They listened all the way through. "I like that," Sam said. He wasn't sure it would translate well to glee club, but there were probably worse songs to try to convert.

"But is it really grief?" Artie asked.

"Maybe not," Puck admitted.

"No, it is," Sam said. "Maybe not grief in the sense Schuester meant, but grief in the sense of an old life being left behind and being unable to go back. Being left behind while everyone else moves on, being trapped in a position you hate - that's a type of grief all its own."

"Dude," Puck said, "is that a quote, or do you actually talk like that?"

Sam flushed. "Sorry. It's how I talk when I'm trying to explain something I don't really have words for."

"You have a point," Artie said. "I wouldn't have even thought about it like that."

"So we can do it?" Puck asked.

Sam almost laughed at the look on his face. "I don't have a problem with it."

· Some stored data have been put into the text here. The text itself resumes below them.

-- ==== Sys2Proof/Word.lean ====
section
/-!
DEFINITION. The words of the link and the names the manual gives to the numbered things of the part
(slots, handles, loads, channels, feeds, lines, pairs, classes) and to the values of its small enumerated fields.
-/

namespace Sys2Proof

/-- One byte of a Control Link frame (R147). -/
abbrev Byte := BitVec 8

/-- A two-byte parameter or result item, sent high byte first (R153). -/
abbrev Word16 := BitVec 16

/-- One of the 16 channels CH0 to CH15. -/
abbrev Ch := Fin 16

/-- A demand record's handle, 0 to 63; 60 to 63 belong to lines 0 to 3 (R7). -/
abbrev Handle := Fin 64

/-- A load number of the Load Map (R30). -/
abbrev LoadNo := Fin 32

/-- A requester slot: 0 SUPERVISOR, 1 to 10 network, 11 LINES (R1). -/
abbrev SlotNo := Fin 12

/-- A direct line, 0 to 3 (R130). -/
abbrev LineNo := Fin 4

/-- An interlock pair, 0 to 7 (R75). -/
abbrev PairNo := Fin 8

/-- A class: 0 SERVICE, 1 COMFORT, 2 STATUTORY, 3 PROTECTIVE (R7). -/
abbrev Cls := Fin 4

/-- A set of channels, bit n for CHn (R153). -/
abbrev ChSet := BitVec 16

/-- A set of notice kinds, one bit a kind (R153). -/
abbrev KindSet := BitVec 8

/-- A permission set: bit n for slot n, slots 0 to 10 (R30). -/
abbrev SlotSet := BitVec 11

/-- The three busbars (R49). -/
inductive Feed where
  | a | b | c
  deriving DecidableEq, Repr, Inhabited

/-- The place of a feed's state in a vector of three. -/
def Feed.index : Feed → Fin 3
  | .a => 0
  | .b => 1
  | .c => 2

/-- A level: OFF, STEADY, FLASH, or DIM with a duty of 1 to 63 (R7). -/
inductive Level where
  | off | steady | flash
  | dim (duty : Fin 64)
  deriving DecidableEq, Repr, Inhabited

/-- The load type of a configured channel (R49). -/
inductive LoadType where
  | lamp | motor | heater
  deriving DecidableEq, Repr, Inhabited

/-- The polarity of a line binding (R130). -/
inductive Polarity where
  | activeHigh | activeLow
  deriving DecidableEq, Repr, Inhabited

/-- The kinds of trip (R66). -/
inductive FaultKind where
  | short | overload | stall
  deriving DecidableEq, Repr

/-- The cause of a shed (R53). -/
inductive ShedCause where
  | budget | undervolt
  deriving DecidableEq, Repr

/-- The eight notice kinds (R159). -/
inductive NoticeKind where
  | channel | lapse | warn | openLoad | supply | check | link | store
  deriving DecidableEq, Repr

/-- The status codes of a response (R152). -/
inductive Status where
  | ok | frameCheck | unknownKind | notPermitted | noLoad | noRecord
  | tableFull | quotaFull | listFull | badValue | wrongState | busy
  deriving DecidableEq, Repr

end Sys2Proof
end

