-- ==== Sys2Proof/Certificates/Slice0/Obligations.lean ====
section
/-!
DEFINITION. The statements for the provers, in the order of OBLIGATIONS.json. A statement that rests on a choice of the
model names its log entry.
-/

open Sys2Proof Sys2Proof.Machine

/-! ### The queue of commands and the clock -/

/-- The command at the front of the queue is taken, and it runs on the state with the queue's rest. The queue is the
model's own (log entry 6). -/
def Obligations.StepTakesFrontCommand : Prop :=
  ∀ (c : Instr) (rest : List Instr) (s : State),
    step { s with pending := c :: rest } = exec c { s with pending := rest }

/-- Every command is answered by a next state, in every state of the part, and none touches the queue. That no command
stops the part is read from a manual that gives no stop (log entry 24), and the queue is the model's own (log entry
6). -/
def Obligations.EveryCommandAnswersNext : Prop :=
  ∀ (c : Instr) (s : State), ∃ t, exec c s = .next t ∧ t.pending = s.pending

/-- With no command waiting one millisecond passes. Each remaining time, each grace, each inrush, retry, clean-run and
dead timer, the flash phase timer and the time to the next PWM period start fall by 1, and the one that would reach 0
stays at 1 while its event joins the queue, which holds nothing else; the step timer of an output check falls by 1 to
0; nothing else changes. That the empty queue is the clock, that the event joins the queue, and that a step's end
waits for its command, are the model's choices (log entries 1, 2 and 28); the fall by 1 is that of R20, R22, R55, R59,
R67, R69, R76, R123 and R141. -/
def Obligations.IdleStepCountsTimersDown : Prop :=
  ∀ s : State, s.pending = [] → s.inReset = false →
    let due (timer : Option Nat) : Prop := ∃ ms, timer = some ms ∧ ms ≤ 1
    let less (ms : Nat) : Nat := if ms ≤ 1 then ms else ms - 1
    ∃ t, step s = .next t ∧
      t = { s with pending := t.pending, now := s.now + 1, records := t.records, drive := t.drive,
                   pwmLeft := t.pwmLeft } ∧
      (∀ (h : Handle) (d : Demand) (ms : Nat), s.records[h] = .live d (some ms) →
        if ms ≤ 1 then t.records[h] = s.records[h] ∧ Instr.holdExpiry h ∈ t.pending
        else t.records[h] = .live d (some (ms - 1)) ∧ Instr.holdExpiry h ∉ t.pending) ∧
      (∀ (h : Handle) (d : Demand) (ms : Nat), s.records[h] = .lapsed d ms →
        if ms ≤ 1 then t.records[h] = s.records[h] ∧ Instr.graceExpiry h ∈ t.pending
        else t.records[h] = .lapsed d (ms - 1) ∧ Instr.graceExpiry h ∉ t.pending) ∧
      (∀ h : Handle, (s.records[h] = .free ∨ ∃ d, s.records[h] = .live d none) → t.records[h] = s.records[h] ∧
        Instr.holdExpiry h ∉ t.pending ∧ Instr.graceExpiry h ∉ t.pending) ∧
      t.drive = { s.drive with chans := t.drive.chans, pairs := t.drive.pairs, flash := t.drive.flash,
                               check := t.drive.check } ∧
      (∀ c : Ch,
        let x := s.drive.chans[c]
        t.drive.chans[c] = { x with inrushTimer := x.inrushTimer.map less, retryTimer := x.retryTimer.map less,
                                    cleanTimer := x.cleanTimer.map less } ∧
        (Instr.inrushTimerExpiry c ∈ t.pending ↔ due x.inrushTimer) ∧
        (Instr.retryTimerExpiry c ∈ t.pending ↔ due x.retryTimer) ∧
        (Instr.cleanRunExpiry c ∈ t.pending ↔ due x.cleanTimer)) ∧
      (∀ p : PairNo,
        t.drive.pairs[p] = { s.drive.pairs[p] with dead := s.drive.pairs[p].dead.map less } ∧
        (Instr.deadTimeExpiry p ∈ t.pending ↔ due s.drive.pairs[p].dead)) ∧
      t.drive.flash = s.drive.flash.map (fun cy => { cy with timer := less cy.timer }) ∧
      (Instr.onPhaseExpiry ∈ t.pending ↔ ∃ cy, s.drive.flash = some cy ∧ cy.timer ≤ 1 ∧ cy.phase = .on) ∧
      (Instr.onPhaseStart ∈ t.pending ↔ ∃ cy, s.drive.flash = some cy ∧ cy.timer ≤ 1 ∧ cy.phase = .off) ∧
      t.drive.check = { s.drive.check with
        run := s.drive.check.run.map (fun r => { r with test := { r.test with timer := r.test.timer - 1 } }) } ∧
      t.pwmLeft = less s.pwmLeft ∧ (Instr.pwmPeriodStart ∈ t.pending ↔ s.pwmLeft ≤ 1) ∧
      (∀ i ∈ t.pending, (∃ h, i = .holdExpiry h ∨ i = .graceExpiry h) ∨
        (∃ c, i = .inrushTimerExpiry c ∨ i = .retryTimerExpiry c ∨ i = .cleanRunExpiry c) ∨
        (∃ p, i = .deadTimeExpiry p) ∨ i = .onPhaseExpiry ∨ i = .onPhaseStart ∨ i = .pwmPeriodStart)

"Looks like we're doing Carnival of Souls," Artie said.  
***  
That night, after he got back from the garage, Sam found a hunt. What was probably a black dog was killing people about ten miles north of Lima. Sam glanced at the clock. It was only eight; he didn't have to go in to the garage until noon on Saturday. He pulled on his coat and headed out.

It was one of the most boring hunts Sam had ever been on, including the ones he'd been on when he was ten and told to wait in the car the entire time; at least then he'd had schoolwork. This time he spent almost an hour in a blind before he shot and killed the stupid thing. He didn't even need to burn it, since it dissolved when it came into contact with consecrated iron. It took all of two hours from the time he left his apartment to the time he got back.

He was pissed when he got back. He'd been counting on the adrenaline rush to make him crash, but he hadn't even gotten his heart rate up. When he'd been on other unsatisfying hunts, he'd been able to drink until he was comfortably numb - not pass-out drunk, not stumbling happy drunk, but just drunk enough his problems didn't exist anymore - but at this point, he could barely pass for sixteen, let alone twenty-one. No one in the state would sell him booze.

So he went for a run instead, hoping - but not praying, never praying, fuck praying, he didn't think he'd ever pray again to the angels who had wanted him to destroy the world and let him burn for centuries as punishment for saving it instead - that the endorphins would kick in if he went far enough and fast enough. It was ten at night, and he didn’t live in the nicest part of town, but it didn't matter. If someone shot him, it wasn't like anyone would care.

He made it back to the apartment at one, and wasn't quite sure if he was happy that he hadn't been jumped.  
***  
He got to know Kurt a little better, working beside him on a Ford that had seen better days. It was obvious Kurt wanted to ask what happened to make him move to Lima, and it was just as obvious he didn't want to know. Even if he had, Sam wouldn't have told him. He had no desire to relive the past year.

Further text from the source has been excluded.